**What you will do**
Scan the records below for lines with the word "portFree", then state how many you find and nothing else.

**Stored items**
Content starts

-- ==== Sys2Proof/Machine/System.lean ====
section
/-! DEFINITION. Start-up, the host port, access tables, freeze, RAS and power (17_system R391–R407). -/

namespace Sys2Proof.Machine

open Sys2Proof

/-- The host port answers. -/
def portAnswer (a : PortAnswer) (s : State) : State := { s with answers := s.answers ++ [a] }

/-! ### Reset and start-up (R394–R397) -/

/-- The packages of the pod whose reports a home that was READY awaits after its reset (12_migration R308 Table 12-4).
DESIGN CHOICE (notes/assumptions/58). -/
def reportsDue (s : State) : List Nat := if s.sys.boot = .ready then s.cfg.members.filter (· != s.accid) else []

/-- The device after a reset (R394): no state is kept. What stands outside it stays: host memory, what is
on its way from outside, the reports that its peers will make, and the model's own numbering of requests and free
values. -/
def afterReset (s : State) : State :=
  { State.reset with
    mig := { rebuilding := reportsDue s }
    host := s.host, agenda := s.agenda, outbox := s.outbox, answers := s.answers, msix := s.msix, nextOp := s.nextOp
    freeCount := s.freeCount }

/-- FW_FATAL (R397). -/
def execFwFatal (s : State) : Out := .next (raiseFatal s)

/-- DEVICE_RESET (R394). -/
def execDeviceReset (s : State) : Out := .next (afterReset s)

/-- BOOT_RESET (R395): accepted in every state, while the CXL link is up (R404). -/
def execBootReset (s : State) : Out := .next (if s.sys.frozen then s else afterReset s)

/-- The boot mailbox accepts writes: WAIT_IMAGE, with the keys of the link set (R391, R395). -/
def mailboxOpen (s : State) : Bool := s.sys.boot == .waitImage && s.sys.ide

/-- BOOT_GO (R394, R396): the image is checked, and the lock-step pair starts or ERR is set.
DEDUCED (notes/assumptions/44). -/
def execBootGo (s : State) : Out :=
  .next (if mailboxOpen s then
    match bootCheck s with
    | 0 => { s with sys := { s.sys with
        boot := .running, err := 0, version := fieldAt (s.bytes (stagingKey 4) 4) 0 4 } }
    | e => { s with sys := { s.sys with boot := .waitImage, err := e } }
  else s)

/-- REGISTER_WRITE (R7, R395): LEN and CFGOFF of BOOT_CTL; BOOT_STS is read-only. -/
def execRegisterWrite (r : HostReg) (v : Word) (s : State) : Out :=
  .next (match r with
    | .bootCtl =>
      if s.sys.boot = .waitImage then { s with sys := { s.sys with len := bits v 8 24, cfgoff := bits v 32 24 } } else s
    | .bootSts => s)

/-- What firmware takes from the pod configuration block (R394). -/
def podSettings (pod : List Byte) (c : Settings) : Settings :=
  let (x, y, z) := Config.podTorus pod
  { c with
    hseed := Config.podHseed pod
    homemap := (List.range 1024).map fun k => (k, Config.podHomemap pod k % 1024)
    lx := x, ly := y, lz := z
    members := (List.range 1024).filter (Config.podMember pod)
    keys := Config.podKeys pod }

/-- FIRMWARE_READY (R394): the admin queue is registered and the links are up. -/
def execFirmwareReady (s : State) : Out :=
  .next (if s.sys.boot = .running then
    let pod := s.bytes (stagingKey s.sys.cfgoff) (2 ^ 24 - s.sys.cfgoff)
    { s with
      accid := (Config.podAccid pod).getD 0 % 1024
      cfg := podSettings pod s.cfg
      sys := { s.sys with boot := .ready } }
  else s)

/-- CXL_IDE_KEY_EXCHANGE (R391). -/
def execCxlIdeKeyExchange (s : State) : Out := .next { s with sys := { s.sys with ide := true } }

/-- STAGING_WINDOW_WRITE (R395). -/
def execStagingWindowWrite (off : Nat) (data : List Byte) (s : State) : Out :=
  .next (if mailboxOpen s && decide (off + data.length ≤ 2 ^ 24) then s.putBytes (stagingKey off) data else s)

/-! ### CXL.mem and the storage window (R392, R393) -/

/-- A denial is counted. -/
def denied (s : State) : State := s.noteErr (some .accessTable)

/-- An access to physical addresses from outside that its table allows or denies: a denied read, or one that finds
a bad granule, is answered with poison; a denied write is dropped.
DEDUCED (notes/assumptions/32). -/
def portAccess (master pa : Nat) (act : PortAct) (s : State) : State :=
  match act with
  | .read n =>
    if !lpddrAllowed s master pa n true false then portAnswer .poisoned (denied s)
    else if (readFault s.sys pa n).isSome then portAnswer .poisoned { s with sys := afterRead s.sys pa n }
    else portAnswer (.data (s.viewBytes 0 pa n)) { s with sys := afterRead s.sys pa n }
  | .write d =>
    if !lpddrAllowed s master pa d.length false true || copiesFail s 0 (granules4k pa d.length) == some .accessTable then denied s
    else s.viewPut 0 pa d

/-- The bytes of an access from outside. -/
def actBytes : PortAct → Nat
  | .read n => n
  | .write d => d.length

/-- The granules of an access from outside are free: none is being copied or merged, and the pool has the copies that
it needs. Until then the access waits (14_revisions R339).
DEDUCED (notes/assumptions/31). -/
def portFree (s : State) (pa : Nat) (act : PortAct) : Bool :=
  !granBusy s pa (actBytes act) &&
    match act with
    | .read _ => true
    | .write d => copiesFail s 0 (granules4k pa d.length) != some .revisionPool

/-- CXL_MEM_ACCESS (R392): 64 bytes of the package's LPDDR6. A device in FATAL answers a read with poison and
writes nothing (R397). -/
def execCxlMemAccess (pa : Nat) (act : PortAct) (s : State) : Out :=
  .next (if s.sys.boot = .fatal then
      match act with
      | .read _ => portAnswer .poisoned s
      | .write _ => s
    else if pa % 64 = 0 ∧ pa + 64 ≤ lpddrBytes ∧ actBytes act = 64 then
      if portFree s pa act then portAccess 0x151 pa act s else s.retry (.cxlMemAccess pa act)
    else s)

/-- The storage-window entry that holds an access. -/
def windowEntry (s : State) (off n : Nat) : Option WinEntry :=
  (s.sys.windows.find? fun (_, e) => decide (e.off ≤ off) && decide (off + n ≤ e.off + e.len)).map Prod.snd

/-- STORAGE_WINDOW_ACCESS (R393). -/
def execStorageWindowAccess (requester off : Nat) (act : PortAct) (s : State) : Out :=
  .next (match s.sys.requesters.get? requester, windowEntry s off (actBytes act) with
    | some m, some e =>
      let pa := e.pa + (off - e.off)
      if portFree s pa act then portAccess m pa act s else s.retry (.storageWindowAccess requester off act)
    | _, _ => portAnswer .abort s)

/-- The leaves of a table and of those below it: level and entry. -/
def leavesIn (s : State) : Nat → Nat → List (Nat × Nat)
  | level, table =>
    (List.range 512).flatMap fun i =>
      let e := pteAt s (table + 8 * i)
      match pteStep level e with
      | .table next =>
        match level with
        | 0 => []
        | l + 1 => leavesIn s l next
      | .localPage _ _ _ => [(level, e)]
      | .bad | .remotePage _ _ _ | .nonResident _ _ => []

/-- HV of a leaf (11_translation Table 11-2). -/
def hvBit : Nat := 47

/-- A frame of 64 KiB belongs to a page that is pinned and host-visible. -/
def frameVisible (leaves : List (Nat × Nat)) (frame : Nat) : Bool :=
  leaves.any fun (level, e) =>
    pteBit e pinBit && pteBit e hvBit && decide (abits e 16 24 ≤ frame) &&
      decide (frame < abits e 16 24 + pageBytes level / 2 ^ 16)

/-- Every frame of some physical addresses belongs to pinned, host-visible pages (R393).
DEDUCED (notes/assumptions/45). -/
def framesVisible (s : State) (pa len : Nat) : Bool :=
  let leaves := s.ctxs.flatMap fun (_, c) => leavesIn s 3 c.ptroot
  (List.range (len / 2 ^ 16)).all fun k => frameVisible leaves (pa / 2 ^ 16 + k)

/-- A storage-window entry that firmware may program (R393).
DEDUCED (notes/assumptions/45). -/
def windowOk (s : State) (off pa len requester master : Nat) : Bool :=
  off % 2 ^ 21 == 0 && len % 2 ^ 21 == 0 && decide (off + len ≤ 2 ^ 36) && pa % 2 ^ 16 == 0 &&
    decide (pa + len ≤ lpddrBytes) && decide (requester < 2 ^ 16) && decide (0x160 ≤ master) && decide (master ≤ 0x16F) &&
    framesVisible s pa len

/-- STORAGE_WINDOW_ENTRY_SET (R393): firmware programs an entry and gives a requester its master identifier; it
never maps pages that are not pinned and host-visible. -/
def execStorageWindowEntrySet (i : Fin 64) (winOff pa len requester master : Nat) (s : State) : Out :=
  .next (if windowOk s winOff pa len requester master then
    { s with sys := { s.sys with
      windows := s.sys.windows.set i.val ⟨winOff, pa, len⟩
      requesters := s.sys.requesters.set requester master } }
  else s)

/-- MAPPING_REQUEST (11_translation R267). -/
def execMappingRequest (asid va : Nat) (size : Fin 3) (s : State) : Out :=
  .next (portAnswer (.mapping (decide (va % pageBytes size.val = 0) && (s.context? asid).isSome)) s)

/-! ### Access tables (R398–R400) -/

/-- The entry of 128 bits, none when it is not valid (Table 17-5). -/
def accessEntryOf (e : BitVec 128) : Option AccessEntry :=
  let n := e.toNat
  if abits n 127 1 = 1 then
    some { wr := abits n 124 1 == 1, rd := abits n 123 1 == 1, mhi := abits n 113 10, mlo := abits n 103 10
           limit := abits n 32 32, base := abits n 0 32 }
  else none

/-- A target's table with an entry written. -/
def withEntry (t : Guard) (i : Nat) (e : Option AccessEntry) (s : State) : State :=
  let old := guardTable s t
  let new := match e with
    | some x => old.set i x
    | none => old.erase i
  { s with sys := { s.sys with access := (s.sys.access.filter fun x => x.1 != t) ++ [(t, new)] } }

/-- A page's verdict for a master changes between two states. -/
def verdictMoves (s t : State) (master size frame : Nat) : Bool :=
  leafVerdict s master size frame true false != leafVerdict t master size frame true false ||
    leafVerdict s master size frame false true != leafVerdict t master size frame false true

/-- A cached translation's verdict changes. -/
def entryMoves (s t : State) (e : TlbEntry) : Bool := e.remote.isNone && verdictMoves s t e.master e.size e.frame

/-- A tx register of a LOCAL page whose verdict changes for a core loses V (R268, R400). -/
def txMoves (s t : State) (core : Nat) (v : Word) : Word :=
  if bits v 63 1 = 1 ∧ bits v 59 2 = 0 ∧ verdictMoves s t core (bits v 61 2) (bits v 0 24) = true then
    v &&& 0x7FFFFFFFFFFFFFFF#64
  else v

/-- A member's tx registers after a change. -/
def txAfter (s t : State) (core : Nat) (c : Ctx) : Ctx := { c with tx := c.tx.map fun (n, v) => (n, txMoves s t core v) }

/-- The translations whose cached verdict a change alters are dropped (R400): `s` is the state before it. -/
def dropMoved (s t : State) : State :=
  { t with
    cores := t.cores.map fun (n, c) =>
      (n, { c with
        l1 := c.l1.filter fun e => !entryMoves s t e
        walkRes := c.walkRes.filter fun r =>
          match r.res with
          | .leaf e => !entryMoves s t e
          | .nonResident _ _ _ _ | .failed _ => true
        ctx := txAfter s t n c.ctx })
    dies := t.dies.map fun (n, d) => (n, { d with l2 := d.l2.filter fun e => !entryMoves s t e })
    tasks := t.tasks.map fun k =>
      { k with saved := k.saved.map fun (v : Saved) => { v with ctx := txAfter s t v.core v.ctx } } }

/-- ACCESS_TABLE_CHANGE (R400). -/
def execAccessTableChange (target : Guard) (i : Fin 64) (e : BitVec 128) (s : State) : Out :=
  .next (dropMoved s (withEntry target i.val (accessEntryOf e) s))

/-! ### Freeze, RAS, power (R404–R407) -/

/-- FREEZE (R404): every clock stops. -/
def execFreeze (s : State) : Out := .next { s with sys := { s.sys with frozen := true } }

/-- TAP_READOUT (R404). -/
def execTapReadout (s : State) : Out :=
  .next (if s.sys.frozen then { s with sys := { s.sys with readout := true } } else s)

/-- RAS_COUNTER_CLEAR (R405). -/
def execRasCounterClear (i : Fin 11) (s : State) : Out :=
  .next { s with sys := { s.sys with ras := s.sys.ras.erase i.val } }

/-- CORE_OFFLINE (R405): no task is placed on the core any more. -/
def execCoreOffline (core : Nat) (s : State) : Out :=
  .next (if core < 256 then s.modCore core fun c => { c with offline := true } else s)

/-- 100 µs have passed since the last step of the clock (R407). -/
def stepDue (s : State) : Bool := (s.sys.steppedU.map fun t => decide (t + 100 * microU ≤ s.timeU)).getD true

/-- THERMAL_STEP_DOWN (R407): one step of 100 MHz, down to 900 MHz.
DESIGN CHOICE (notes/assumptions/47). -/
def execThermalStepDown (s : State) : Out :=
  .next (if stepDue s && decide (9 < s.sys.clock) then
    State.ras { s with sys := { s.sys with clock := s.sys.clock - 1, steppedU := some s.timeU } } 10
  else s)

/-- THERMAL_STEP_UP (R407): one step of 100 MHz, up to 1,800 MHz.
DESIGN CHOICE (notes/assumptions/47). -/
def execThermalStepUp (s : State) : Out :=
  .next (if stepDue s && decide (s.sys.clock < 18) then
    { s with sys := { s.sys with clock := s.sys.clock + 1, steppedU := some s.timeU } }
  else s)

/-- THERMAL_TRIP (R407): the device freezes, asserts THERMTRIP_N, and is reset. -/
def execThermalTrip (s : State) : Out :=
  .next (let t := afterReset s; { t with sys := { t.sys with thermtrip := true } })

/-- POWER_CAP_SET (R407). -/
def execPowerCapSet (watts : Nat) (s : State) : Out :=
  .next (if 800 ≤ watts ∧ watts ≤ 1600 then { s with sys := { s.sys with cap := watts } } else s)

end Sys2Proof.Machine
end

Content ends

**Written solution**
3